KNOW ALL BY THESE PRESENTS, that the undersigned hereby constitutes 
and appoints each of Chanda Kirchner and Patricia Marconi the undersigned's true and 
lawful attorney-in-fact to:

(1) To apply for electronic access codes with the Securities and Exchange 
Commission on my behalf;
(2) execute for and on behalf of the undersigned, in the undersigned's capacity 
as an officer of NCR Corporation (the "Company"), Forms 3, 4, and 5 in 
accordance with Section 16(a) of the Securities Exchange Act of 1934 and 
the rules thereunder;
(3) do and perform any and all acts for and on behalf of the undersigned which 
may be necessary or desirable to complete and execute any such Form 3, 4, 
or 5 and timely file such form with the United States Securities and 
Exchange Commission and any stock exchange or similar authority; and
(4) take any other action of any type whatsoever in connection with the 
foregoing which, in the opinion of such attorney-in-fact, may be of benefit 
to, in the best interest of, or legally required by, the undersigned, it being 
understood that the documents executed by such attorney-in-fact on behalf 
of the undersigned pursuant to this Power of Attorney shall be in such form 
and shall contain such terms and conditions as such attorney-in-fact may 
approve in such attorney-in-fact's discretion.
The undersigned hereby grants to each such attorney-in-fact full power and 
authority to do and perform any and every act and thing whatsoever requisite, necessary, 
or proper to be done in the exercise of any of the rights and powers herein granted, as 
fully to all intents and purposes as the undersigned might or could do if personally 
present, with full power of substitution or revocation, hereby ratifying and confirming all 
that such attorney-in-fact, or such attorney-in-fact's substitute or substitutes, shall 
lawfully do or cause to be done by virtue of this power of attorney and the rights and 
powers herein granted.  The undersigned acknowledges that the foregoing attorneys-in-
fact, in serving in such capacity at the request of the undersigned, are not assuming, nor is 
the Company assuming, any of the undersigned's responsibilities to comply with Section 
16 of the Securities Exchange Act of 1934.

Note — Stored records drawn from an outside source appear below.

/-- Tiles load, passes enter and sum, drains start and complete. A load at the head of the array's queue starts with its stream's rows and completes into the shadow; the first after a wake, or where the array has been idle, begins a staged start, which ends. A pass enters its rows, makes its tile active and counts itself, its wait and its lost cycles; its sums reach its set, free where the tile is undefined, and a residue mismatch stops the array and freezes the basin. A drain takes its vectors and marks its set Draining; when it may complete, its rows are burnished and written, its tag's record is folded, and its set is Empty; an integer raw drain of one row stores its accumulators. STATE is 1 while the array works. Where a row reaches outside the cistern, the kernel stops. -/
def Obligations.ArraysLoadPassAndDrain : Prop :=
  (∀ (kc : Fin 104) (staged u : Bool) (confl : Nat) (k : Kern) (crows ncol d r bn : Nat) (f : OpFmt) (rest : List ACmd) (s : State),
    s.chip.pwr.on = true → s.chip.arrLive kc = some k → (s.chip.cl kc).arr.q = .load crows ncol f d r u bn :: rest →
    (s.chip.cl kc).arr.shadow = none → (s.chip.cl kc).arr.loading = none → dRowsOk d r crows false = true →
      Gives (.tileLoadStart ⟨kc, confl⟩ staged) s (fun t =>
      (t.chip.cl kc).arr.loading = some ({ row0 := r, crows := crows, ncol := ncol, fmt := f, rows := s.chip.tileRows kc d r crows, scale := [], undef := u }, d, r)
      ∧ (t.chip.cl kc).arr.q = rest ∧ t.chip.get (CLS_ARRAY_STS.STATE (kc / 4) (kc % 4)) = 1
      ∧ t.chip.get (CLS_ARRAY_STS.MODE (kc / 4) (kc % 4)) = b2n k.whole
      ∧ t.chip.get (CLS_ARRAY_STS.STAGING (kc / 4) (kc % 4)) = (if (s.chip.cl kc).arr.done.loads = 0 ∧ (staged = true ∨ (s.chip.cl kc).woken = true) then 1
          else s.chip.get (CLS_ARRAY_STS.STAGING (kc / 4) (kc % 4)))
      ∧ t.chip.word (CLS_STREAM_CONFLICT (kc / 4) (kc % 4)) = (recAdd (s.chip.word (CLS_STREAM_CONFLICT (kc / 4) (kc % 4)))
          (if (s.chip.cl kc).arr.arrStreams.any (fun e => e.1 != .weight && !neverConflict d e.2) then confl else 0)).1
      ∧ OtherThanEvents [ASY_CTR_EV.key, (CLS_ARRAY_STS (kc / 4) (kc % 4)).key, (CLS_STREAM_CONFLICT (kc / 4) (kc % 4)).key] s t
      ∧ t = { s with chip := { s.chip with regs := t.chip.regs, clusters := t.chip.clusters, out := t.chip.out, irqs := t.chip.irqs } }))
  ∧ (∀ (kc : Fin 104) (staged u : Bool) (confl : Nat) (k : Kern) (crows ncol d r bn : Nat) (f : OpFmt) (rest : List ACmd) (s : State),
    s.chip.pwr.on = true → s.chip.arrLive kc = some k → (s.chip.cl kc).arr.q = .load crows ncol f d r u bn :: rest →
    (s.chip.cl kc).arr.shadow = none → (s.chip.cl kc).arr.loading = none → dRowsOk d r crows false = false →
      exec (.tileLoadStart ⟨kc, confl⟩ staged) s = .next { s with chip := s.chip.arrFault kc k bn })
  ∧ (∀ (kc : Fin 104) (x : Tile) (d r : Nat) (s : State), s.chip.pwr.on = true → (s.chip.cl kc).arr.loading = some (x, d, r) →
    Gives (.tileLoadComplete kc) s (fun t => (t.chip.cl kc).arr.loading = none ∧ (t.chip.cl kc).arr.shadow = some x
      ∧ (t.chip.cl kc).arr.done.loads = (s.chip.cl kc).arr.done.loads + 1
      ∧ (s.chip.get (CLS_ARRAY_STS.STATE (kc / 4) (kc % 4)) < 2 → t.chip.get (CLS_ARRAY_STS.STATE (kc / 4) (kc % 4)) =
          b2n (!((s.chip.cl kc).arr.q.isEmpty && (s.chip.cl kc).arr.flights.isEmpty && (s.chip.cl kc).arr.drains.isEmpty)))
      ∧ OtherRegs [(CLS_ARRAY_STS (kc / 4) (kc % 4)).key] s t
      ∧ t = { s with chip := { s.chip with regs := t.chip.regs, clusters := t.chip.clusters } }))
  ∧ (∀ (kc : Fin 104) (s : State), s.chip.pwr.on = true → Gives (.stagedStartEnd kc) s (fun t =>
      t.chip.get (CLS_ARRAY_STS.STAGING (kc / 4) (kc % 4)) = 0 ∧ OnlyRegs s t ∧ OtherRegs [(CLS_ARRAY_STS (kc / 4) (kc % 4)).key] s t))
  ∧ (∀ (kc : Fin 104) (waited confl : Nat) (k : Kern) (n w : Nat) (f : OpFmt) (d r : Nat) (swap : Bool) (cls bn : Nat) (rest : List ACmd) (x : Tile)
      (sc dat osc : List (List Nat)) (s : State), s.chip.pwr.on = true → s.chip.arrLive kc = some k → w < 2 →
    (s.chip.cl kc).arr.q = .pass n w f d r swap cls bn :: rest → (if swap then (s.chip.cl kc).arr.shadow else (s.chip.cl kc).arr.active) = some x →
    ((s.chip.cl kc).arr.set w).st ≠ .draining → s.chip.on (CLS_ARRAY_STS.STAGING (kc / 4) (kc % 4)) = false → dRowsOk d r n false = true →
    s.chip.tileScales k.basin x.fmt cls x.row0 x.crows x.ncol = some sc → s.chip.passData k.basin kc f d r n = some (dat, osc) →
      Gives (.passStart ⟨kc, confl⟩ waited) s (fun t =>
      (t.chip.cl kc).arr.flights = (s.chip.cl kc).arr.flights ++
        [{ set := w, desc := d, tile := { x with scale := sc }, fmt := f, cls := cls, kvalid := dElems d, data := dat, scale := osc }]
      ∧ (t.chip.cl kc).arr.q = rest ∧ (t.chip.cl kc).arr.active = some { x with scale := sc }
      ∧ (t.chip.cl kc).arr.shadow = (if swap then none else (s.chip.cl kc).arr.shadow) ∧ (t.chip.cl kc).woken = false
      ∧ (((s.chip.cl kc).arr.set w).st = .empty → ((t.chip.cl kc).arr.set w).rows = List.replicate n (List.replicate x.ncol {}))
      ∧ (((s.chip.cl kc).arr.set w).st ≠ .empty → (t.chip.cl kc).arr.set w = (s.chip.cl kc).arr.set w)
      ∧ t.chip.get (CLS_ARRAY_STS.STATE (kc / 4) (kc % 4)) = 1 ∧ t.chip.get (CLS_ARRAY_STS.MODE (kc / 4) (kc % 4)) = b2n k.whole
      ∧ t.chip.get (CLS_ARRAY_STS.ACC_SET (kc / 4) (kc % 4)) = w
      ∧ t.chip.word (CLS_PASSES (kc / 4) (kc % 4)) = (recAdd (s.chip.word (CLS_PASSES (kc / 4) (kc % 4))) 1).1
      ∧ t.chip.word (CLS_PASS_WAIT (kc / 4) (kc % 4)) = (recAdd (s.chip.word (CLS_PASS_WAIT (kc / 4) (kc % 4))) waited).1
      ∧ t.chip.word (CLS_STREAM_CONFLICT (kc / 4) (kc % 4)) = (recAdd (s.chip.word (CLS_STREAM_CONFLICT (kc / 4) (kc % 4)))
          (if (s.chip.cl kc).arr.arrStreams.any (fun e => e.1 != .operand && !neverConflict d e.2) then confl else 0)).1
      ∧ OtherThanEvents [ASY_CTR_EV.key, (CLS_ARRAY_STS (kc / 4) (kc % 4)).key, (CLS_STREAM_CONFLICT (kc / 4) (kc % 4)).key,
          (CLS_PASSES (kc / 4) (kc % 4)).key, (CLS_PASS_WAIT (kc / 4) (kc % 4)).key] s t
      ∧ t = { s with chip := { s.chip with regs := t.chip.regs, clusters := t.chip.clusters, out := t.chip.out, irqs := t.chip.irqs } }))
  ∧ (∀ (kc : Fin 104) (waited confl : Nat) (k : Kern) (n w : Nat) (f : OpFmt) (d r : Nat) (swap : Bool) (cls bn : Nat) (rest : List ACmd) (x : Tile)
      (s : State), s.chip.pwr.on = true → s.chip.arrLive kc = some k →
    (s.chip.cl kc).arr.q = .pass n w f d r swap cls bn :: rest → (if swap then (s.chip.cl kc).arr.shadow else (s.chip.cl kc).arr.active) = some x →
    ((s.chip.cl kc).arr.set w).st ≠ .draining → s.chip.on (CLS_ARRAY_STS.STAGING (kc / 4) (kc % 4)) = false →
    (dRowsOk d r n false = false ∨ s.chip.tileScales k.basin x.fmt cls x.row0 x.crows x.ncol = none ∨ s.chip.passData k.basin kc f d r n = none) →
      exec (.passStart ⟨kc, confl⟩ waited) s = .next { s with chip := s.chip.arrFault kc k bn })
  ∧ (∀ (kc : Fin 104) (f : Flight) (rest : List Flight) (s : State), s.chip.pwr.on = true → (s.chip.cl kc).arr.flights = f :: rest → f.set < 2 →
    Gives (.passSumsComplete kc none) s (fun t => (t.chip.cl kc).arr.flights = rest ∧ (t.chip.cl kc).arr.sums = (s.chip.cl kc).arr.sums + 1
      ∧ (t.chip.cl kc).arr.set f.set = (if f.tile.undef then (s.chip.freeSums ((s.chip.cl kc).arr.set f.set)).1 else f.sum ((s.chip.cl kc).arr.set f.set))
      ∧ (t.chip.cl kc).arr.set (1 - f.set) = (s.chip.cl kc).arr.set (1 - f.set)
      ∧ OtherRegs [(CLS_ARRAY_STS (kc / 4) (kc % 4)).key] s t
      ∧ t = { s with chip := { s.chip with regs := t.chip.regs, clusters := t.chip.clusters, free := t.chip.free } }))
  ∧ (∀ (kc : Fin 104) (col : Nat) (f : Flight) (rest : List Flight) (s : State), s.chip.pwr.on = true → (s.chip.cl kc).arr.flights = f :: rest →
    f.set < 2 → col < 512 → Gives (.passSumsComplete kc (some col)) s (fun t => (t.chip.cl kc).arr.flights = rest
      ∧ ((t.chip.cl kc).arr.set f.set).stop = true ∧ (t.chip.bs (s.chip.clBasin kc)).frozen = true
      ∧ t.chip.get (CLS_ARRAY_STS.STATE (kc / 4) (kc % 4)) = 2 ∧ t.chip.get (CLS_ARRAY_STS.ARRAY_FAULT (kc / 4) (kc % 4)) = 1
      ∧ t.chip.get (CLS_ARRAY_STS.FAULT_COL (kc / 4) (kc % 4)) = (if s.chip.on (CLS_ARRAY_STS.ARRAY_FAULT (kc / 4) (kc % 4)) then
          s.chip.get (CLS_ARRAY_STS.FAULT_COL (kc / 4) (kc % 4)) else col)
      ∧ t.chip.word (CLS_ARRAY_FAULTS (kc / 4) (kc % 4)) = (recAdd (s.chip.word (CLS_ARRAY_FAULTS (kc / 4) (kc % 4))) 1).1
      ∧ t.chip.mem = s.chip.mem ∧ QueueAndSec s t))
  ∧ (∀ (kc : Fin 104) (confl : Nat) (k : Kern) (d : DrainCmd) (cs bs rs : List Nat) (rest : List ACmd) (s : State), s.chip.pwr.on = true →
    s.chip.arrLive kc = some k → d.set < 2 → (s.chip.cl kc).arr.q = .drain d :: rest →
    ((d.vec = none ∧ cs = [] ∧ bs = [] ∧ rs = [])
      ∨ (∃ d3 r3 r4 r5, d.vec = some (d3, r3) ∧ dRowsOk d3 r3 (vecRows (dRowBytes d3) d.rows d.ncol d.rsc d.csc d.bias) false = true
        ∧ (if d.csc ≠ 0 then s.chip.vec kc d3 r3 d.ncol (if d.csc = 1 then 1 else 4) else ([], r3)) = (cs, r4)
        ∧ (if d.bias then s.chip.vec kc d3 r4 d.ncol 4 else ([], r4)) = (bs, r5)
        ∧ (if d.rsc ≠ 0 then (s.chip.vec kc d3 r5 d.rows (if d.rsc = 1 then 1 else 4)).1 else []) = rs)) →
      Gives (.drainStart ⟨kc, confl⟩) s (fun t =>
      ((t.chip.cl kc).arr.set d.set).st = .draining ∧ ((t.chip.cl kc).arr.set d.set).rows = ((s.chip.cl kc).arr.set d.set).rows
      ∧ (t.chip.cl kc).arr.q = rest ∧ (t.chip.cl kc).arr.drains = (s.chip.cl kc).arr.drains ++ [{ cmd := d, cscv := cs, biasv := bs, rscv := rs }]
      ∧ t.chip.word (CLS_STREAM_CONFLICT (kc / 4) (kc % 4)) = (recAdd (s.chip.word (CLS_STREAM_CONFLICT (kc / 4) (kc % 4)))
          (if (s.chip.cl kc).arr.arrStreams.any (fun e => e.1 != .burnish && !neverConflict d.desc e.2) then confl else 0)).1
      ∧ OtherThanEvents [ASY_CTR_EV.key, (CLS_STREAM_CONFLICT (kc / 4) (kc % 4)).key] s t
      ∧ t = { s with chip := { s.chip with regs := t.chip.regs, clusters := t.chip.clusters, out := t.chip.out, irqs := t.chip.irqs } }))
  ∧ (∀ (kc : Fin 104) (confl : Nat) (k : Kern) (d : DrainCmd) (d3 r3 : Nat) (rest : List ACmd) (s : State), s.chip.pwr.on = true →
    s.chip.arrLive kc = some k → (s.chip.cl kc).arr.q = .drain d :: rest → d.vec = some (d3, r3) →
    dRowsOk d3 r3 (vecRows (dRowBytes d3) d.rows d.ncol d.rsc d.csc d.bias) false = false →
      exec (.drainStart ⟨kc, confl⟩) s = .next { s with chip := s.chip.arrFault kc k d.bundle })
  ∧ (∀ (kc : Fin 104) (k : Kern) (d : Drain) (rest : List Drain) (x : Tag) (c1 c2 : Chip) (a1 : Arr) (tl : Tally) (nans : Nat) (s : State),
    s.chip.pwr.on = true → s.chip.arrLive kc = some k → d.cmd.set < 2 → (s.chip.cl kc).arr.drains = d :: rest →
    (s.chip.cl kc).arr.flights.all (fun f => f.set != d.cmd.set) = true → ((s.chip.cl kc).arr.set d.cmd.set).stop = false →
    s.chip.tagAt kc k.basin (tagOff k d.cmd.tag) d.cmd.tag = some x → s.chip.drainOk kc k.basin x d.cmd = true →
    (s.chip.on (BSN_NAN_TRAP_CTL.ENABLE k.basin) = false ∨ s.chip.on (BSN_NAN_TRAP_CTL.ACTION k.basin) = true) →
    a1 = ({ (s.chip.cl kc).arr with
        drains := rest, done := if d.cmd.set = 0 then { (s.chip.cl kc).arr.done with drains0 := (s.chip.cl kc).arr.done.drains0 + 1 }
          else { (s.chip.cl kc).arr.done with drains1 := (s.chip.cl kc).arr.done.drains1 + 1 } } : Arr).setSet d.cmd.set {} →
    c1 = s.chip.setCl kc { s.chip.cl kc with arr := a1 } →
    c1.burnAll kc k.basin k.side x (c1.tagScale k x) d ((s.chip.cl kc).arr.set d.cmd.set) = (c2, tl, nans) →
      Gives (.drainComplete kc) s (fun t =>
      (t.chip.cl kc).arr.drains = rest ∧ (t.chip.cl kc).arr.set d.cmd.set = {}
      ∧ t.chip.mem = (c2.foldTag kc k.basin (tagOff k d.cmd.tag) { tl with clamps := tl.clamps +
          (if ((s.chip.cl kc).arr.set d.cmd.set).isInt then ((s.chip.cl kc).arr.set d.cmd.set).rows.foldl (fun n r => n + (r.filter (·.held)).length) 0 else 0) }
          (k.side || d.cmd.raw) k.stamp).mem ∧ QueueAndSec s t))
  ∧ (∀ (kc : Fin 104) (k : Kern) (d : Drain) (rest : List Drain) (x : Tag) (a : Int) (row : List Acc) (s : State), s.chip.pwr.on = true →
    s.chip.arrLive kc = some k → d.cmd.set < 2 → (s.chip.cl kc).arr.drains = d :: rest →
    (s.chip.cl kc).arr.flights.all (fun f => f.set != d.cmd.set) = true → ((s.chip.cl kc).arr.set d.cmd.set).stop = false →
    s.chip.tagAt kc k.basin (tagOff k d.cmd.tag) d.cmd.tag = some x → s.chip.drainOk kc k.basin x d.cmd = true → d.cmd.raw = true →
    ((s.chip.cl kc).arr.set d.cmd.set).isInt = true → ((s.chip.cl kc).arr.set d.cmd.set).rows = [row] → row.all (fun e => !e.held) = true →
    dRow d.cmd.desc d.cmd.row = (a, false) → (s.chip.cl kc).tags = [] → Gives (.drainComplete kc) s (fun t =>
      (t.chip.cl kc).arr.drains = rest ∧ (t.chip.cl kc).arr.set d.cmd.set = {}
      ∧ t.chip.mem.reads (cisKey kc a.toNat) (4 * row.length) = codeBytes 4 (row.map (fun e => e.v % 2 ^ 32))
      ∧ OtherBytes (cisKey kc a.toNat) (4 * row.length) s t ∧ QueueAndSec s t))
  ∧ (∀ (kc : Fin 104) (k : Kern) (d : Drain) (rest : List Drain) (s : State), s.chip.pwr.on = true →
    s.chip.arrLive kc = some k → (s.chip.cl kc).arr.drains = d :: rest →
    (s.chip.cl kc).arr.flights.all (fun f => f.set != d.cmd.set) = true → ((s.chip.cl kc).arr.set d.cmd.set).stop = false →
    (s.chip.tagAt kc k.basin (tagOff k d.cmd.tag) d.cmd.tag = none →
      exec (.drainComplete kc) s = .next { s with chip := s.chip.kernelFaultAt kc k.mown 7 (d.cmd.bundle % 2 ^ 25) })
    ∧ (∀ x, s.chip.tagAt kc k.basin (tagOff k d.cmd.tag) d.cmd.tag = some x → s.chip.drainOk kc k.basin x d.cmd = false →
      exec (.drainComplete kc) s = .next { s with chip := s.chip.arrFault kc k d.cmd.bundle }))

This Power of Attorney shall remain in full force and effect until the undersigned 
is no longer required to file Forms 3, 4, and 5 with respect to the undersigned's holdings 
of and transactions in securities issued by the Company, unless earlier revoked by the 
undersigned in a signed writing delivered to the foregoing attorneys-in-fact.

IN WITNESS WHEREOF, the undersigned has caused this Power of Attorney to 
be executed as of this 9th day of July, 2009.